### What to work on
Your task is to copy every line below that contains the word "path".

[Collected data entries]

--- START ---

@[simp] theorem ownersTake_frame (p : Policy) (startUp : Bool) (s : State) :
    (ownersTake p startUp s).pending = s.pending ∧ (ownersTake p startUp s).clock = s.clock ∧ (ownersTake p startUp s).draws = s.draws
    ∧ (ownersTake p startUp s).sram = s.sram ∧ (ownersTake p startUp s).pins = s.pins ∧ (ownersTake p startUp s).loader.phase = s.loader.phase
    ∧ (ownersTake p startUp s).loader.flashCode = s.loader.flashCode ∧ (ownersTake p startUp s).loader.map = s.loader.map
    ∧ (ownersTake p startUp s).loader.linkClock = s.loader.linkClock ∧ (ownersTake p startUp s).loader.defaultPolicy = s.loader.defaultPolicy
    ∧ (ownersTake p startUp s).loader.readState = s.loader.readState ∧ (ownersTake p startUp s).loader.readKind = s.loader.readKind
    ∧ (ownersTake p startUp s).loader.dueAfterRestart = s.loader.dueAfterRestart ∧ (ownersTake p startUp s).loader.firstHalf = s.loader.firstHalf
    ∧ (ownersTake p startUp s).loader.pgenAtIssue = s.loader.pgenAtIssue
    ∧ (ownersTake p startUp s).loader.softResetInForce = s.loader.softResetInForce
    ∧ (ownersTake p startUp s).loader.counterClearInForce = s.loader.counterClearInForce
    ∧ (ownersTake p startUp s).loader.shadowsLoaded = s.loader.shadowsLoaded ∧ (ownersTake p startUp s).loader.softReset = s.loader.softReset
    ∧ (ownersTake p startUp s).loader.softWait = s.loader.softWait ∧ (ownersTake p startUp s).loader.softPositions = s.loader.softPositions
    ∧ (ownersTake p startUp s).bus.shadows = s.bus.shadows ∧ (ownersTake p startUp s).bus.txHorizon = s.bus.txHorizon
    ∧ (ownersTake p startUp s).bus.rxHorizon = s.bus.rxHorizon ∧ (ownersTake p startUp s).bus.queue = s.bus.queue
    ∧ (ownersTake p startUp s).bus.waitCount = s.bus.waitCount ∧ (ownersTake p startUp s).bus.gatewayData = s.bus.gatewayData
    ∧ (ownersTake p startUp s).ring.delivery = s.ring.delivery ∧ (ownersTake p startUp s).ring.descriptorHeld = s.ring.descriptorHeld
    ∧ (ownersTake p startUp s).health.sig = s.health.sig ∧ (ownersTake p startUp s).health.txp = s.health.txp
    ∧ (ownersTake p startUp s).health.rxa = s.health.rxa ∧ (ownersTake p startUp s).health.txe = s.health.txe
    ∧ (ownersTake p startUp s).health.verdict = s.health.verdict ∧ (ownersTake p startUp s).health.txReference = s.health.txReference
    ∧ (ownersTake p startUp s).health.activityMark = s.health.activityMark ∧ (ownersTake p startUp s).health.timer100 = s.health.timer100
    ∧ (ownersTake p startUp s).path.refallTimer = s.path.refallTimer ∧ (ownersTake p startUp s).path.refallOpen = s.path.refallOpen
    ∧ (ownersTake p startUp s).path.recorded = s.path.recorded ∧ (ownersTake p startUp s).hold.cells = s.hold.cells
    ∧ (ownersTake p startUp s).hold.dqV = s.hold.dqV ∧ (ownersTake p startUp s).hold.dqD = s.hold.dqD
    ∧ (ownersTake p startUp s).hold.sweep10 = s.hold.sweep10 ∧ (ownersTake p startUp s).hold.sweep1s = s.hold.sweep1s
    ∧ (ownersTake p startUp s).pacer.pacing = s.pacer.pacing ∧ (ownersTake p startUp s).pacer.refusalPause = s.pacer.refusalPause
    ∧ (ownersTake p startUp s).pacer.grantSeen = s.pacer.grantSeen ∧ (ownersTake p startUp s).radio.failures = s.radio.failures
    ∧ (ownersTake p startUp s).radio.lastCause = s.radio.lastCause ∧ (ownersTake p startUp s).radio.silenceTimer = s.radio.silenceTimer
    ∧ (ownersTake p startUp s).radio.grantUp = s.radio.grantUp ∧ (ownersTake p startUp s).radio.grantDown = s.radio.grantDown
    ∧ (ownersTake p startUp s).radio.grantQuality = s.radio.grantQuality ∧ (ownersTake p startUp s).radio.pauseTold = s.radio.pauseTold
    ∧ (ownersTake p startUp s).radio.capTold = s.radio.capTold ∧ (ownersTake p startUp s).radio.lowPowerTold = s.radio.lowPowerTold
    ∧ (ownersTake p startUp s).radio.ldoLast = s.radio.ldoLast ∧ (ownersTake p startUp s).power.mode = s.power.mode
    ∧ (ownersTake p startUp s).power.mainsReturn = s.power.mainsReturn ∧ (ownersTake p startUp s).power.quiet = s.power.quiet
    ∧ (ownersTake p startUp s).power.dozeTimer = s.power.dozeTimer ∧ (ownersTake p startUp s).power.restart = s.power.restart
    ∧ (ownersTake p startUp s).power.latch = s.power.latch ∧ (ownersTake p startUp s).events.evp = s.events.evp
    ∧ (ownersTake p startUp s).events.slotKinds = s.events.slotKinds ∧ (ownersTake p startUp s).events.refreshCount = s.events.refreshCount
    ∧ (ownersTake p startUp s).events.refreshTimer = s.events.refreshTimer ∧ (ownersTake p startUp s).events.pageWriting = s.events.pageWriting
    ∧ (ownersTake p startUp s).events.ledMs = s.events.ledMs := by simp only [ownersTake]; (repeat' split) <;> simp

--- END ---

### Result for this exercise
    ∧ (ownersTake p startUp s).path.refallTimer = s.path.refallTimer ∧ (ownersTake p startUp s).path.refallOpen = s.path.refallOpen
    ∧ (ownersTake p startUp s).path.recorded = s.path.recorded ∧ (ownersTake p startUp s).hold.cells = s.hold.cells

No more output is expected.